If India-Pakistan cricket needed an advertisement, this was it. For ten days, the batsmen had spoken, so often and so loudly that it turned tedious. Unlike at Lahore, the weather at Karachi wasn't expected to be a let down; unlike in the opening two Tests, the surface promised was supposed to be a "cracker"; unlike other games, the venue hadn't staged an India Test for more than 16 years. The opening day had much to live up to. What one got was fourteen wickets, one terrific spell of new-ball bowling, one breathtaking hundred, an uproarious crowd, several tense periods and one heck of a scrap. So much happened in the day that it took a while to realise that India actually ended it wallowing in quicksand.
The legendary Ian Chappell once said that a team which picks up three wickets in the morning session of a Test, having chosen to field on the first day, would very rarely go on to lose it. India actually snapped up three in the first over, and threatened mayhem with three more within the first hour, but ran into a dazzler of such incandescent skill, such counterattacking brilliance that the scales rose, evened and soon tilted against them. The fact that the sheer pugnacity of one innings marginally overshadowed the first-ever first-over hat-trick in Tests is a reflection on how well Pakistan fought back. It's also an indication of how carried away India probably got.
For those lucky to hear - and understand - Shahid Afridi's creative verbal barrage against Irfan Pathan at Faisalabad, it would come as no surprise if that moment acted as a spur-on. Having combined figures of 1 for 219 in the first two innings of the series, Pathan, who was told a few harsh truths about his bowling ability, rediscovered some extra pace, found the right areas and asked some surprisingly searching questions on a concrete-like pitch. Rahul Dravid had spoken specifically about the improvement, saying that Pathan had concentrated on correcting the basics, hitting the right areas and not focusing too much on the results. Only one wicket materialised, with a catch being dropped and several deliveries missing the bat, but the processes were in place, all it needed was that little inspiration.
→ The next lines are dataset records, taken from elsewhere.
/-- Where the objects of a satchel stand in T1 (R71, R143, R274): the descriptor with the stop-matcher block 256 bytes above it, the token log and
its capacity [tokens], the page table and its entries, and the recurrent-state blocks with their bytes. -/
structure Place where
  obj : Nat
  log : Nat
  logCap : Nat
  table : Nat
  tableCap : Nat
  rstate : Nat
  rstateLen : Nat
  deriving DecidableEq, Repr

/-- A KV context of this device (R143 to R145): an owned satchel's, or a satellite's. It holds the satchel's state as this device knows it, the
page table's rows and their places, and what is under way with the rows: lodging and migration (R93), parking (R120 to R132), swapping (R166 to
R169). -/
structure KvCtx where
  id : SatchelId
  tenant : BitVec 16
  part : Fin 16
  cls : Fin 8
  state : SatState
  adapter : BitVec 16
  adapterVer : BitVec 32
  kvPos : Nat
  place : Place
  rows : List Row
  migrating : Bool
  lodge : DeviceId
  /-- Lodged pages of the first lodged row that migration has moved, and the stroke in which the hand-over that lodged them committed (R93). -/
  migrated : Nat
  lodgedAt : Nat
  park : ParkWork
  /-- Units that its blocks take in its tier (R127). -/
  units : Nat
  /-- First handles of the rows taken for a restoration, one per parked row in order (R130, R131). -/
  staged : List Nat
  /-- The entries, as they were, of the rows whose blocks are complete while their parking goes on (R120, R144). -/
  home : List (Nat × Row)
  /-- Units of extent 992 that hold its blocks in T2, in order (R123, R299). -/
  cold : List Nat
  /-- Rows that are being swapped out: row, to T2 or the host, first slot (R166); and rows whose return was requested: row, first handle of
  the row taken for it (R168, R249). -/
  swapOut : List (Nat × Bool × Nat)
  returns : List (Nat × Nat)
  deriving DecidableEq, Repr

/-- The state of a satchel at its owner (R71 and what its custody engine keeps beside the descriptor). -/
structure Sat extends KvCtx where
  frozen : Bool
  cancelLatched : Bool
  recovered : Bool
  autoFree : Bool
  session : Bool
  autoRecover : Bool
  noSubst : Bool
  epoch : Nat
  model : BitVec 16
  log : List Token
  promptLen : Nat
  mirrorLen : Nat
  maxNew : Nat
  sampler : Sampler
  stop : StopBlock
  waitKind : Nat
  waitMatcher : Nat
  waitExpiry : Nat
  waitStroke : Nat
  tokensIn : Nat
  tokensOut : Nat
  subst : Nat
  defers : Nat
  lastStroke : Nat
  admitStroke : Nat
  cookie : BitVec 48
  onPf0 : Bool
  ring : Fin 4096
  /-- REGISTER is not acknowledged: the packet that waits for it, and the attempts made (R69, R74). -/
  admitting : Option ReplyTo
  attempts : Nat
  /-- The satchel is to be freed once it has ended (SATCHEL_FREE of a live satchel, R75). -/
  freeing : List ReplyTo
  /-- The state before IN_TRANSIT (R90). -/
  prior : SatState
  move : Option Move
  planned : Option Planned
  prov : Option Prov
  /-- Positions of a pending back-fill (R243). -/
  backfill : Nat
  /-- The inks that are not acknowledged, oldest first, as the log length that must be acknowledged and the stroke (R85), and the hold for
  want of acknowledgement. -/
  unackedInks : List (Nat × Nat)
  mirrorHold : Bool
  /-- MIRROR messages sent and not answered, tokens sent so far, and the state that the last MIRROR or REGISTER reported (R85). -/
  mirrorsOut : Nat
  mirrorSent : Nat
  reported : SatState
  /-- A REGISTER was sent and is not answered (R77, R83, R86). -/
  registering : Bool
  /-- REGISTER is due again under R83 after a stale answer or NO_RESOURCE. -/
  reregister : Bool
  /-- Targets of a shut-down that declined (R519). -/
  tried : Nat
  /-- One POOL_WAIT note per wait was posted (R128). -/
  poolNoted : Bool
  /-- The vocabulary and the context length of its model (R110, R118), which go with it to a partition that holds no model (R132). -/
  vocab : Nat
  maxContext : Nat
  outRecs : List StreamRec
  deriving DecidableEq, Repr

/-- A custody record at its registrar (R80) with what the registrar keeps beside it: recovery image, mirror, and timers. -/
structure Record where
  id : SatchelId
  epoch : Nat
  owner : DeviceId
  pending : DeviceId
  state : SatState
  autoRecover : Bool
  noSubst : Bool
  tenant : BitVec 16
  mirror : List Token
  /-- The chunks of the mirror store that hold the stop-matcher block and the mirror, in order (R80): the first one's address is MIRROR_ADDR. -/
  chunks : List Nat
  image : Sat
  prior : SatState
  sender : DeviceId
  /-- The receivers to which hand-overs were committed since the record was made or lost, with their epochs (R90). -/
  commits : List (DeviceId × Nat)
  commitUndelivered : Bool
  probing : Bool
  lastMirror : Nat
  ownerDead : Bool
  /-- The candidate of a recovery (R97): entry index + 1 or 0 when named, the device, and the packet to answer. -/
  candidate : Option (Nat × DevPart)
  recoverReply : Option ReplyTo
  firstEntry : Nat
  /-- R81: the member that the record is being handed to, and whether it was sent. -/
  movingTo : Option DeviceId
  sent : Bool
  deriving DecidableEq, Repr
The pitch at the National Stadium was a delicious prospect, very much one where Pathan was bound to thrive. Add moisture in the air and alarming movement off the surface to the equation, and all he required to do was pull the trigger. When he gets it going, Pathan's curl can be plain devastating - swerving in from around the right-handers' off stump and going on to rattle middle and leg. The angle often varies and the disturbing geometry of the delivery has batsmen wafting away from the body. It took three balls for the ignition to warm up; the fourth curled and snicked Butt's edge; the fifth curled and trapped Younis in front; and the sixth, that magical sixth, started outside off, curled, pitched, almost spun across Yousuf as if it was a googly, sneaked through bat and pad and rattled the stumps. In five minutes, he had decapitated the Pakistan batting line-up and once and for all proven that he was not just a weak-team bully. He ended with his first five-for outside Zimbabwe and Bangladesh, and showed that his bowling effectiveness could in fact rival his batting.
It's tough to fault India's bowlers on a day when Kamran Akmal played, considering the conditions and the situation, the innings of the series, but they probably missed a trick at the other end. To allow Shoaib Akhtar to survive 54 balls on a dead Faisalabad track is one thing, to permit him a similar luxury here quite another. When full-length deliveries had accounted for all the previous batsmen, wouldn't it have been enough to follow the same route? Instead they dug it in, expended truckloads of energy, went back to their mark, charged in and bounced again. Shoaib played the occasional loose stroke, as would any tailender, but a fuller length might have cleaned him up much earlier. It might not have worked either but it's strange they changed track when one plan was working like clockwork.
They probably didn't realise then, but those runs proved to be the difference between winning and losing the day. The manner in which India's batsmen groped, having been turned inside out by Mohammad Asif and pale-faced by Shoaib, suggested that the new ball was always bound to wreck some havoc. Asif's jaffas to Dravid and VVS Laxman might have needed divine intervention to not get wickets and Shoaib was just too fast for comfort - luring Sehwag into dangling his bat, smashing Sachin Tendulkar flush on the helmet.
In what was an unexpected transformation, India found themselves on a slippery slope at the end of the day and may now need some counterattacking belligerence of their own. Could it come from Sourav Ganguly, who now finds himself in an almost now-or-never situation? Is there actually going to be a romantic twist to his fascinating tale? It sets up a mouth-watering contest on the second day. All first sessions are important, but some are far more important than the others.